[Recorded data]
/-- Settles O14: a set is `coreSet`, after which the register written reads as written and the ones held before it as they did. -/
theorem coreSetThenGet : Obligations.CoreSetThenGet := by
  refine ⟨fun _ _ => rfl, fun s reg v hv => ?_⟩
  have written : regGet reg (coreSet reg v s.core).regs = v := (regGet_coreSet reg reg hv s.core).trans (if_pos rfl)
  have others (other : CoreReg) (hne : other ≠ reg) := (regGet_coreSet reg other hv s.core).trans (if_neg hne)
  exact ⟨{ s with core := coreSet reg v s.core }, rfl, rfl, coreSet_script reg v s.core, rfl, exec_coreGetreg_of_regGet written,
    fun _ => mem_coreSet_held, others⟩

end Sys2Proof.Machine

/-! SUPPORT. The CPU adapter family (44_cpu_adapter.md R160 to R171): which transaction a pin word is, what each transaction does to the
state, and the adapter's tick as the transaction of one fetched word. -/
namespace Sys2Proof.Machine

/-! The condition of each transaction (R93, R163 to R168). -/

/-- R93, the rows in priority order by their masks. -/
theorem classify_eq (p : PinWord) : classify p =
    if p &&& 0xA000000#64 = 0xA000000#64 then .memRead
    else if p &&& 0x12000000#64 = 0x12000000#64 then .memWrite
    else if p &&& 0x5000000#64 = 0x5000000#64 then .intAck
    else if p &&& 0xC000000#64 = 0xC000000#64 then .ioRead
    else if p &&& 0x14000000#64 = 0x14000000#64 then .ioWrite
    else .busIdle := by
  simp only [classify, rowMatches, beq_iff_eq]
  rfl

theorem decodePin_of_classify {p : PinWord} {t : Transaction} (h : classify p = t) :
    decodePin p = t.toInstr (pinCtl p) (pinGetData p) (pinGetAddr p) := by
  rw [decodePin_eq_toInstr, h]

/-! The effect of each transaction. -/

/-- Settles O15: MEM_READ is the first row, and placing the byte replaces the data field alone. -/
theorem memReadTransaction : Obligations.MemReadTransaction := by
  refine ⟨fun p hrow => decodePin_of_classify (t := .memRead) ?_, fun s ctl data addr => ?_⟩
  · rw [classify_eq, if_pos hrow]
  · simp only [exec, execMemRead, serveMemRead, placeData_pinJoin, pinGetAddr_pinJoin]

/-- Settles O16: the store is Memory's write of the data field at the word's address. -/
theorem memWriteTransaction : Obligations.MemWriteTransaction := by
  refine ⟨fun p hrow hread => decodePin_of_classify (t := .memWrite) ?_, fun s ctl data addr => ?_⟩
  · rw [classify_eq, if_neg hread, if_pos hrow]
  · have stored : serveMemWrite (pinJoin ctl data addr) s =
        { s with pins := pinJoin ctl data addr, mem := memPut s.mem addr data } := by
      simp only [serveMemWrite, pinGetAddr_pinJoin, pinGetData_pinJoin]
    exact ⟨_, congrArg Host.Outcome.next stored, rfl, fun b => memGet_memPut s.mem addr b data⟩

/-- Settles O17: the acknowledge byte is placed, and nothing is asked. -/
theorem intAckTransaction : Obligations.IntAckTransaction := by
  refine ⟨fun p hrow hread hwrite => decodePin_of_classify (t := .intAck) ?_, fun s ctl data addr => ?_⟩
  · rw [classify_eq, if_neg hread, if_neg hwrite, if_pos hrow]
  · simp only [exec, execIntAck, serveIntAck, placeData_pinJoin, acknowledgeByte, floatBus]

/-- R142, R191: where every device is the controller a port read finds the floating bus, whether a device covers the address or not. -/
theorem portRead_fst_of_ula {s : State} (h : ∀ e ∈ s.ioreg, e.2 = .ula) (a : Addr) : (portRead a s).1 = 0xFF := by
  rcases selectDevice_cases a s with ⟨_, hsel⟩ | ⟨e, he, _, hsel⟩
  · rw [portRead_of_none hsel]
    rfl
  · rw [portRead_of_selected hsel, h e he]
    rfl

theorem serveIoRead_pinJoin (ctl : BitVec 40) (data : Byte) (addr : Addr) (s : State) :
    serveIoRead (pinJoin ctl data addr) s =
      { (portRead addr s).2 with result := s.result, pins := pinJoin ctl (portRead addr s).1 addr } := by
  rw [← portRead_result addr s, serveIoRead, placeData_pinJoin, pinGetAddr_pinJoin]

/-- Settles O18: the transaction is the registry's read with the byte placed on the data field instead of returned. -/
theorem ioReadTransaction : Obligations.IoReadTransaction := by
  refine ⟨fun p hrow hread hwrite hack => decodePin_of_classify (t := .ioRead) ?_, fun s ctl data addr => ?_⟩
  · rw [classify_eq, if_neg hread, if_neg hwrite, if_neg hack, if_pos hrow]
  · exact ⟨_, (portRead addr s).1, rfl, rfl, congrArg Host.Outcome.next (serveIoRead_pinJoin ctl data addr s),
      fun hula => portRead_fst_of_ula hula addr⟩

/-- R143, R190: with the controller alone under 0x0001 a port write sets BORDER at an even address and does nothing at an odd one. -/
theorem portWrite_ula_alone {s : State} (h : s.ioreg = [(0x0001, .ula)]) (a : Addr) (v : Byte) :
    portWrite a v s = if a.toNat % 2 = 0 then { s with border := v.extractLsb' 0 3 } else s := by
  rw [portWrite, selectDevice_singleton h]
  by_cases heven : a.toNat % 2 = 0
  · rw [if_pos ((covers_ulaMask_iff a).2 heven), if_pos heven]
    rfl
  · rw [if_neg (mt (covers_ulaMask_iff a).1 heven), if_neg heven]

theorem serveIoWrite_pinJoin (ctl : BitVec 40) (data : Byte) (addr : Addr) (s : State) :
    serveIoWrite (pinJoin ctl data addr) s = { portWrite addr data s with pins := pinJoin ctl data addr } := by
  rw [serveIoWrite, pinGetAddr_pinJoin, pinGetData_pinJoin]

/-- Settles O19: the transaction is the registry's write of the data field, and the word stays. -/
theorem ioWriteTransaction : Obligations.IoWriteTransaction := by
  refine ⟨fun p hrow hread hwrite hack hin => decodePin_of_classify (t := .ioWrite) ?_, fun s ctl data addr => ?_⟩
  · rw [classify_eq, if_neg hread, if_neg hwrite, if_neg hack, if_neg hin, if_pos hrow]
  · exact ⟨_, rfl, congrArg Host.Outcome.next (serveIoWrite_pinJoin ctl data addr s),
      fun halone => portWrite_ula_alone halone addr data⟩

/-- Settles O20: no row matches, and the word is stored as it is. -/
theorem busIdleTransaction : Obligations.BusIdleTransaction := by
  refine ⟨fun p hread hwrite hack hin hout => decodePin_of_classify (t := .busIdle) ?_, fun _ _ _ _ => rfl⟩
  rw [classify_eq, if_neg hread, if_neg hwrite, if_neg hack, if_neg hin, if_neg hout]

/-! The adapter's tick (R160, R161) and the T-state around it (R181, R240). -/

theorem maskINT_bit {i : Nat} (hi : i < 64) : maskINT.getLsbD i = decide (i = 30) :=
  (by decide : ∀ i : Fin 64, maskINT.getLsbD i = decide (i.val = 30)) ⟨i, hi⟩

/-- R161: bit 30 of the merged word is the latch, every other bit is that of PINS. -/
theorem mergeInt_bit (p : PinWord) (latch : Bool) {i : Nat} (hi : i < 64) :
    (mergeInt p latch).getLsbD i = if i = 30 then latch else p.getLsbD i := by
  have cleared : (clearFlag p maskINT).getLsbD i = (p.getLsbD i && !decide (i = 30)) := by
    simp only [clearFlag, BitVec.getLsbD_and, BitVec.getLsbD_not, maskINT_bit hi, hi, decide_true, Bool.true_and]
  unfold mergeInt
  cases latch
  · rw [if_neg Bool.false_ne_true, cleared]
    by_cases hbit : i = 30 <;> simp [hbit]
  · rw [if_pos rfl, setFlag, BitVec.getLsbD_or, cleared, maskINT_bit hi]
    by_cases hbit : i = 30 <;> simp [hbit]

/-- R162 to R168: what the transaction of a word can change, by the law of each field it leaves alone. -/
theorem resolve_frame (p : PinWord) (s : State) : resolve p s =
    { s with
      pins := (resolve p s).pins, mem := (resolve p s).mem, border := (resolve p s).border, free := (resolve p s).free,
      devs := (resolve p s).devs } := by
  apply State.ext <;> simp

/-- Settles O21: the fetch advances CORE on the merged word, and the transaction of the word returned changes no more than its frame. -/
theorem adapterTickRunsOneTransaction : Obligations.AdapterTickRunsOneTransaction := fun s =>
  ⟨mergeInt s.pins s.intLatch, adapterTick s, fun _ hi => mergeInt_bit s.pins s.intLatch hi, rfl, exec_fetchWord s,
    resolve_frame (fetchWord s).1 (fetchWord s).2, resolve_pins_parts (fetchWord s).1 (fetchWord s).2⟩

/-- Settles O22: SET_PC stores the word of the redirect that CORE_PREFETCH returns. -/
theorem setIntAndSetPc : Obligations.SetIntAndSetPc := fun s _ a =>
  ⟨rfl, _, (coreRedirect a s.core).2, rfl, rfl, rfl⟩

/-- Settles O42: a step of the run loop is the controller's tick, which begins with the adapter's, and the end of the T-state, by the place
in the batch. -/
theorem stepRunsFetchedTransaction : Obligations.StepRunsFetchedTransaction := by
  intro s hrun
  have position : (controllerTick s).batchPos = s.batchPos := controllerTick_batchPos s
  have config : (controllerTick s).cfg = s.cfg := controllerTick_cfg s
  refine ⟨adapterTick s, controllerTick s, exec_fetchWord s, rfl, rfl, step_running hrun, rfl, fun hinside => ?_, fun hlast => ?_⟩
  · exact closeTState_inside (by rwa [position, config])
  · exact closeTState_last (by rwa [position, config])

end Sys2Proof.Machine

/-! SUPPORT. The video-timing family (45_video_timing.md R180 to R196): one tick of the controller in the fields it writes, what the
T-state count says of raster, field and flash, and the interrupt window. -/
namespace Sys2Proof.Machine

/-- Settles O11: both answers are the controller's own, and no address is looked at. -/
theorem controllerPortOperations : Obligations.ControllerPortOperations := fun _ _ _ => ⟨rfl, rfl⟩

/-! One tick (R181). -/

/-- R181 steps 3 to 5: what the controller can change after the adapter's tick, by the law of each field it leaves alone. -/
theorem controllerSteps_frame (s : State) : controllerSteps s =
    { s with
      fb := (controllerSteps s).fb, intLatch := (controllerSteps s).intLatch, lcyc := (controllerSteps s).lcyc,
      line := (controllerSteps s).line, field := (controllerSteps s).field, flashCtr := (controllerSteps s).flashCtr,
      flashInv := (controllerSteps s).flashInv } := by
  apply State.ext <;> simp

/-- R182: FB after a tick is FB after its cell, forwarded on the state that the adapter's tick left. -/
theorem controllerTick_fb (s : State) : (controllerTick s).fb = (forwardCell (adapterTick s)).fb := by
  simp [controllerTick, controllerSteps]

theorem forwardCell_of_screen {s : State} (hforwards : forwards s = true) (hscreen : inScreen s = true) :
    forwardCell s = screenCell s := by
  rw [forwardCell, if_pos hforwards, if_pos hscreen]

theorem forwardCell_of_border {s : State} (hforwards : forwards s = true) (hborder : ¬ inScreen s = true) :
    forwardCell s = borderCell s := by
  rw [forwardCell, if_pos hforwards, if_neg hborder]

theorem forwardCell_of_none {s : State} (h : ¬ forwards s = true) : forwardCell s = s := if_neg h

/-- R181 step 1: the adapter's tick leaves the raster, so the cell forwarded is that of the position the tick began with. -/
theorem forwards_adapterTick_iff (s : State) : forwards (adapterTick s) = true ↔ forwards s = true := by
  simp [forwards_iff]

theorem inScreen_adapterTick_iff (s : State) : inScreen (adapterTick s) = true ↔ inScreen s = true := by
  simp [inScreen_iff]

/-- Settles O23: the cell is forwarded on the state of the adapter's tick, at the position the tick began with. -/
theorem controllerTickForwardsCell : Obligations.ControllerTickForwardsCell := by
  intro s
  refine ⟨adapterTick s, controllerTick s, rfl, rfl, controllerSteps_frame (adapterTick s), ?_⟩
  have hline : (adapterTick s).line = s.line := adapterTick_line s
  have hcolumn : column (adapterTick s) = s.lcyc.toNat / 4 := by rw [column, adapterTick_lcyc]
  have hcfg : (adapterTick s).cfg = s.cfg := adapterTick_cfg s
  rw [controllerTick_fb]
  split_ifs with hforwards hscreen
  · have hcell := forwardCell_of_screen ((forwards_adapterTick_iff s).2 ((forwards_iff s).2 hforwards))
      ((inScreen_adapterTick_iff s).2 ((inScreen_iff s).2 hscreen))
    rw [hcell, screenCell, hline, hcolumn, hcfg]
    exact ⟨_, rfl, rfl⟩
  · have hcell := forwardCell_of_border ((forwards_adapterTick_iff s).2 ((forwards_iff s).2 hforwards))
      (mt (inScreen_adapterTick_iff s).1 (mt (inScreen_iff s).1 hscreen))
    rw [hcell, borderCell, hline, hcolumn]
    exact ⟨_, rfl, rfl⟩
  · rw [forwardCell_of_none (mt (forwards_adapterTick_iff s).1 (mt (forwards_iff s).1 hforwards)), adapterTick_fb]

/-- Settles O24: the tick's two comparisons exclude each other, as INT_LEN is not 0. -/
theorem controllerTickTimesInterrupt : Obligations.ControllerTickTimesInterrupt := by
  intro s
  refine ⟨controllerTick s, rfl, fun hline hlcyc => ?_, fun hline hlcyc => ?_, fun helse => ?_⟩
  · rw [controllerTick_latch, if_pos ⟨hline, hlcyc⟩]
  · have past_start : s.lcyc.toNat ≠ s.cfg.intStart := by omega
    rw [controllerTick_latch, if_neg fun h => past_start h.2, intLen, if_pos ⟨hline, hlcyc⟩]
  · rw [controllerTick_latch, if_neg fun h => helse ⟨h.1, .inl h.2⟩, intLen, if_neg fun h => helse ⟨h.1, .inr h.2⟩]

/-- Settles O25: the raster after a tick is the advance of the raster before it. -/
theorem controllerTickAdvancesRaster : Obligations.ControllerTickAdvancesRaster := by
  intro s hline hlcyc hflash hflash'
  obtain ⟨tick_lcyc, tick_line, tick_field, tick_flashCtr, tick_flashInv⟩ := controllerTick_raster s
  obtain ⟨advance_lcyc, advance_line⟩ := advance_raster hline hlcyc
  refine ⟨controllerTick s, rfl, by rw [tick_lcyc, advance_lcyc], by rw [tick_line, advance_line], ?_⟩
  rw [tick_field, tick_flashCtr, tick_flashInv]
  exact advance_field hline hlcyc hflash hflash'

/-! Raster, field and flash as functions of the T-state count (R193, R196). -/

theorem bool_toNat_not (b : Bool) : (!b).toNat = 1 - b.toNat := by cases b <;> rfl

theorem bool_eq_of_toNat_eq : ∀ {a b : Bool}, a.toNat = b.toNat → a = b := by decide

__What the task asks__:
Beginning with the first line of the entries, repeat each line exactly until you have reproduced the one containing "word's address. -/", and add nothing further.

__Response for this exercise__:
/-- Settles O14: a set is `coreSet`, after which the register written reads as written and the ones held before it as they did. -/
theorem coreSetThenGet : Obligations.CoreSetThenGet := by
  refine ⟨fun _ _ => rfl, fun s reg v hv => ?_⟩
  have written : regGet reg (coreSet reg v s.core).regs = v := (regGet_coreSet reg reg hv s.core).trans (if_pos rfl)
  have others (other : CoreReg) (hne : other ≠ reg) := (regGet_coreSet reg other hv s.core).trans (if_neg hne)
  exact ⟨{ s with core := coreSet reg v s.core }, rfl, rfl, coreSet_script reg v s.core, rfl, exec_coreGetreg_of_regGet written,
    fun _ => mem_coreSet_held, others⟩

end Sys2Proof.Machine

/-! SUPPORT. The CPU adapter family (44_cpu_adapter.md R160 to R171): which transaction a pin word is, what each transaction does to the
state, and the adapter's tick as the transaction of one fetched word. -/
namespace Sys2Proof.Machine

/-! The condition of each transaction (R93, R163 to R168). -/

/-- R93, the rows in priority order by their masks. -/
theorem classify_eq (p : PinWord) : classify p =
    if p &&& 0xA000000#64 = 0xA000000#64 then .memRead
    else if p &&& 0x12000000#64 = 0x12000000#64 then .memWrite
    else if p &&& 0x5000000#64 = 0x5000000#64 then .intAck
    else if p &&& 0xC000000#64 = 0xC000000#64 then .ioRead
    else if p &&& 0x14000000#64 = 0x14000000#64 then .ioWrite
    else .busIdle := by
  simp only [classify, rowMatches, beq_iff_eq]
  rfl

theorem decodePin_of_classify {p : PinWord} {t : Transaction} (h : classify p = t) :
    decodePin p = t.toInstr (pinCtl p) (pinGetData p) (pinGetAddr p) := by
  rw [decodePin_eq_toInstr, h]

/-! The effect of each transaction. -/

/-- Settles O15: MEM_READ is the first row, and placing the byte replaces the data field alone. -/
theorem memReadTransaction : Obligations.MemReadTransaction := by
  refine ⟨fun p hrow => decodePin_of_classify (t := .memRead) ?_, fun s ctl data addr => ?_⟩
  · rw [classify_eq, if_pos hrow]
  · simp only [exec, execMemRead, serveMemRead, placeData_pinJoin, pinGetAddr_pinJoin]

/-- Settles O16: the store is Memory's write of the data field at the word's address. -/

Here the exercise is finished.